He was born in Aberdeen in 1752 the son of David Sherriffs a builder, and his wife Jane Lunan. His brother Andrew Sheriffs was a poet.

He was educated locally then studied at Aberdeen University graduating MA in 1770.

He was initially a schoolmaster at Aberdeen Grammar School. In 1776 he was licensed to preach by the Church of Scotland and in 1779 received patronage and was ordained as minister of the Kirk of St Nicholas in Aberdeen. In 1795 the university awarded him an honorary doctorate (DD) and in the same year he was appointed 11th Patron to the Seven Incorporated Trades of Aberdeen. In May 1807 he was elected Moderator of the General Assembly, the highest position in the Church of Scotland and was thereafter titled the Very Rev Dr Sheriffs.

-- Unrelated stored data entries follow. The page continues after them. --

/-- Messages of a session: one that finds no session of its unit, or a state that does not take it, is counted as a
stray message and nothing else changes (its counter with no such link: log entry 16). The first Audio takes a link Live,
and under Paused or WakeRest on to Resting with Rest sent; under WakeRest what activity there is takes it on from there by
R132, said in full where no report stands (as between commands, log entry 34) and no channel is Armed, since the start of a
cue could end that activity again. Audio in Waking takes the link Live; in Resting it does so under WakeRest and WakeStay,
without Wake, and under Paused its payload is dropped and counted, its keys are taken, and Rest is sent again where the last
is 1 s old. A Keepalive records the path and hands on the keys that differ, in Resting and Waking it restarts the silence
timer, and a key newly pressed wakes a Resting link under WakeRest or WakeStay. A CloseAck ends a Closing session (R114,
R115, R123, R124, R126 to R128). (That a link event gives its reservation as 1 or 0 is the model's choice, log entry 15.) -/
def Obligations.LinkMessages : Prop :=
  ∀ (e : Envelope) (q quality : Nat) (ks : KeyStates) (pl : List Byte) (s : State),
    let n := e.link
    let l := s.link n
    let held : Prop := n < 24 ∧ l.unit = some e.unit
    let up (c : PortCounters) : PortCounters := { c with stray := satAdd max32 c.stray 1 }
    let stray (t : State) : Prop := t.ev = s.ev
      ∧ (n < 24 → OnlyReports { s with links := tset s.links n { l with counters := match e.port with
          | .main => { l.counters with mainPort := up l.counters.mainPort }
          | .alternate => { l.counters with altPort := up l.counters.altPort } } } t)
      ∧ (24 ≤ n → t = match e.port with
          | .main => { s with strayMain := satAdd max32 s.strayMain 1 }
          | .alternate => { s with strayAlt := satAdd max32 s.strayAlt 1 })
    let path (t : State) : Prop := (t.link n).path e.port = some e.source ∧ (t.link n).latestPort = e.port
    let j := tget s.jits n
    let older (x y : Nat) : Prop := 1 ≤ (y + 65536 - x) % 65536 ∧ (y + 65536 - x) % 65536 ≤ 32767
    let newer : Prop := l.keySeq = none ∨ ∃ z, l.keySeq = some z ∧ older z q
    let keysTaken (t : State) : Prop :=
      (∀ k, k < 4 → tget (t.link n).keyStates k = if k < l.keyCount then tget ks k else tget l.keyStates k)
        ∧ ∀ k, k < 4 → k < l.keyCount → tget ks k ≠ tget l.keyStates k → s.hasKey (64 + n) k = true →
            (t.key (64 + n) k).pressed = tget ks k
    let change (old new why : Nat) : List Byte :=
      u8 old ++ u8 new ++ u8 why ++ u32 e.unit.toNat ++ uFlag l.reserved.isSome
    let sentTo (t : State) (m : LinkMsg) : Prop := ∀ p a, (t.link n).path p = some a → Output.linkMsg p a m ∈ t.sent
    let rests (t : State) : Prop := (t.link n).session = .resting
      ∧ (t.link n).timers = { LinkTimers.stopped with silence := some (s.now + 3000), keepalive := some (s.now + 1000) }
      ∧ (tget t.jits n).playout = .off ∧ (tget t.jits n).frames = []
      ∧ (tget t.mat.sources (128 + n)).cause = some .notLive ∧ tget t.ev.details (23 + n) = change 2 4 7
    (¬held ∨ l.session = .closing → (∃ t, exec (.audio e q quality ks pl) s = .next t ∧ stray t)
        ∧ ∃ t, exec (.keepalive e ks) s = .next t ∧ stray t)
    ∧ (¬held ∨ l.session ≠ .closing → ∃ t, exec (.closeAck e) s = .next t ∧ stray t)
    ∧ (∃ t, exec (.strayMessage e.port n) s = .next t ∧ stray t)
    ∧ (held → l.session = .negotiating → l.effective = .always ∨ l.effective = .wakeStay →
        (tget s.jits n).playout = .off → ∃ t, exec (.audio e q quality ks pl) s = .next t
          ∧ (t.link n).session = .live ∧ (t.link n).timers = LinkTimers.stopped ∧ path t
          ∧ (tget t.jits n).playout = .priming ∧ (tget t.jits n).instant = some (s.now + (tget s.jits n).duration)
          ∧ (tget t.mat.sources (128 + n)).cause = (tget t.jits n).cause
          ∧ tget t.ev.details (23 + n) = u8 1 ++ u8 2 ++ u8 1 ++ u32 e.unit.toNat ++ uFlag l.reserved.isSome
          ∧ t.exch = s.exch ∧ Inv.SameSettings s t)
    ∧ (held → l.session = .live ∨ l.session = .fading ∨ l.session = .negotiating →
        ∃ t, exec (.keepalive e ks) s = .next t
          ∧ (t.link n).session = l.session ∧ path t
          ∧ (∀ k, k < 4 → tget (t.link n).keyStates k
              = if k < l.keyCount then tget ks k else tget l.keyStates k)
          ∧ (∀ k, k < 4 → k < l.keyCount → tget ks k ≠ tget l.keyStates k → s.hasKey (64 + n) k = true →
              (t.key (64 + n) k).pressed = tget ks k)
          ∧ t.exch = s.exch ∧ Inv.SameSettings s t)
    ∧ (held → l.session = .resting ∨ l.session = .waking → ∃ t, exec (.keepalive e ks) s = .next t
          ∧ path t ∧ keysTaken t ∧ t.exch = s.exch ∧ Inv.SameSettings s t
          ∧ (l.session = .waking ∨ (l.effective ≠ .wakeRest ∧ l.effective ≠ .wakeStay) →
              (t.link n).session = l.session ∧ (t.link n).timers = { l.timers with silence := some (s.now + 3000) })
          ∧ (∀ k, l.session = .resting → l.effective = .wakeRest ∨ l.effective = .wakeStay → l.fromLink = false →
              (∀ i, i < 4 → tget l.keyStates i = false) →
              k < 4 → k < l.keyCount → tget ks k = true → s.hasKey (64 + n) k = true →
              (t.link n).session = .live ∧ tget t.ev.details (23 + n) = change 4 2 8
                ∧ (l.takesDuty = true → sentTo t (.wake e.unit n))))
    ∧ (held → l.session = .waking ∨ (l.session = .resting ∧ (l.effective = .wakeRest ∨ l.effective = .wakeStay)) →
        j.playout = .off → ∃ t, exec (.audio e q quality ks pl) s = .next t
          ∧ (t.link n).session = .live ∧ path t ∧ (newer → keysTaken t ∧ (t.link n).keySeq = some q)
          ∧ (t.link n).timers = { LinkTimers.stopped with linger := (t.link n).timers.linger }
          ∧ (l.effective ≠ .wakeRest → (t.link n).timers.linger = none)
          ∧ (tget t.jits n).playout = .priming ∧ (tget t.jits n).instant = some (s.now + j.duration)
          ∧ (tget t.mat.sources (128 + n)).cause = (tget t.jits n).cause
          ∧ tget t.ev.details (23 + n) = change (if l.session = .waking then 5 else 4) 2 8
          ∧ (∀ p a u, Output.linkMsg p a (.wake u n) ∈ t.sent → Output.linkMsg p a (.wake u n) ∈ s.sent)
          ∧ (∀ codec frame, l.format = some (codec, frame) → j.frames = [] → 0 < j.duration → quality < 4 →
              (∀ p, j.selected = some p → p < 4) → (∀ k, k < 4 → 1 ≤ (tget j.profiles k).maximum) →
              (∀ z, j.lastRemoved = some z → z ≠ q ∧ ¬older q z) →
              pl.length = (match codec with | .linear24 => 144 * frame | .linear16 => 96 * frame | .compactLD => 8 * frame) →
              (tget t.jits n).frames = [{ seq := q, quality := quality, port := e.port, payload := pl }])
          ∧ t.exch = s.exch ∧ Inv.SameSettings s t)
    ∧ (held → l.session = .resting → l.effective = .paused → ∃ t, exec (.audio e q quality ks pl) s = .next t
          ∧ (t.link n).session = .resting ∧ path t ∧ (newer → keysTaken t ∧ (t.link n).keySeq = some q)
          ∧ (t.link n).timers = { l.timers with silence := some (s.now + 3000) }
          ∧ (t.link n).counters = { l.counters with paused := satAdd max32 l.counters.paused 1 }
          ∧ tget t.jits n = j ∧ tget t.ev.details (23 + n) = tget s.ev.details (23 + n)
          ∧ (∀ v, l.lastRest = some v →
              (v + 1000 ≤ s.now → l.takesDuty = true → sentTo t (.rest e.unit n) ∧ (t.link n).lastRest = some s.now)
              ∧ (s.now < v + 1000 ∨ l.takesDuty = false → (t.link n).lastRest = some v
                  ∧ ∀ p a u, Output.linkMsg p a (.rest u n) ∈ t.sent → Output.linkMsg p a (.rest u n) ∈ s.sent))
          ∧ t.exch = s.exch ∧ Inv.SameSettings s t)
    ∧ (held → l.session = .negotiating → l.effective = .paused ∨ l.effective = .wakeRest → j.playout = .off →
        ∃ t, exec (.audio e q quality ks pl) s = .next t
          ∧ path t ∧ (newer → keysTaken t ∧ (t.link n).keySeq = some q)
          ∧ (l.takesDuty = true → sentTo t (.rest e.unit n) ∧ (t.link n).lastRest = some s.now)
          ∧ (l.effective = .paused → rests t)
          ∧ (l.effective = .wakeRest →
              (t.link n).session = .resting ∨ (t.link n).session = .live ∨ (t.link n).session = .waking)
          ∧ (l.effective = .wakeRest → s.reports = [] → NoneArmed s →
              ((t.link n).fromLink = false → (t.link n).toward = false → rests t)
              ∧ ((t.link n).fromLink = true →
                  (t.link n).session = .live ∧ tget t.ev.details (23 + n) = change 4 2 8
                    ∧ (l.takesDuty = true → sentTo t (.wake e.unit n)))
              ∧ ((t.link n).fromLink = false → (t.link n).toward = true →
                  (t.link n).session = .waking ∧ tget t.ev.details (23 + n) = change 4 5 15
                    ∧ (l.takesDuty = true → sentTo t (.wake e.unit n))))
          ∧ t.exch = s.exch ∧ Inv.SameSettings s t)
    ∧ (held → l.session = .closing → ∃ t, exec (.closeAck e) s = .next t
          ∧ (t.link n).session = .vacant ∧ (t.link n).unit = none ∧ (t.link n).timers = LinkTimers.stopped
          ∧ (t.link n).reserved = l.reserved ∧ (t.link n).counters = l.counters
          ∧ (∀ k, k < 4 → (t.key (64 + n) k).pressed = false)
          ∧ tget t.ev.details (23 + n) = u8 6 ++ u8 0 ++ u8 10 ++ u32 e.unit.toNat ++ uFlag l.reserved.isSome
          ∧ t.exch = s.exch ∧ Inv.SameSettings s t)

He lived his final years at “Friendville” in Aberdeen.
He died on 28 March 1830.

==Family==

On 28 September 1790 he married Amelia Morison daughter of James Morison of Elsick, Lord Provost of Aberdeen. They had several children:

- David Sheriffs (1791–1809)
- James Sheriffs (1793–1813)
- Alexander Sheriffs (1794–1813)
- Amelia (b.1796) married Robert Burnett WS
- Jane (b.1796) married Alexander Cadenhead advocate

==Publications==

- An Inquiry into the Life of Dr William Guild (1798)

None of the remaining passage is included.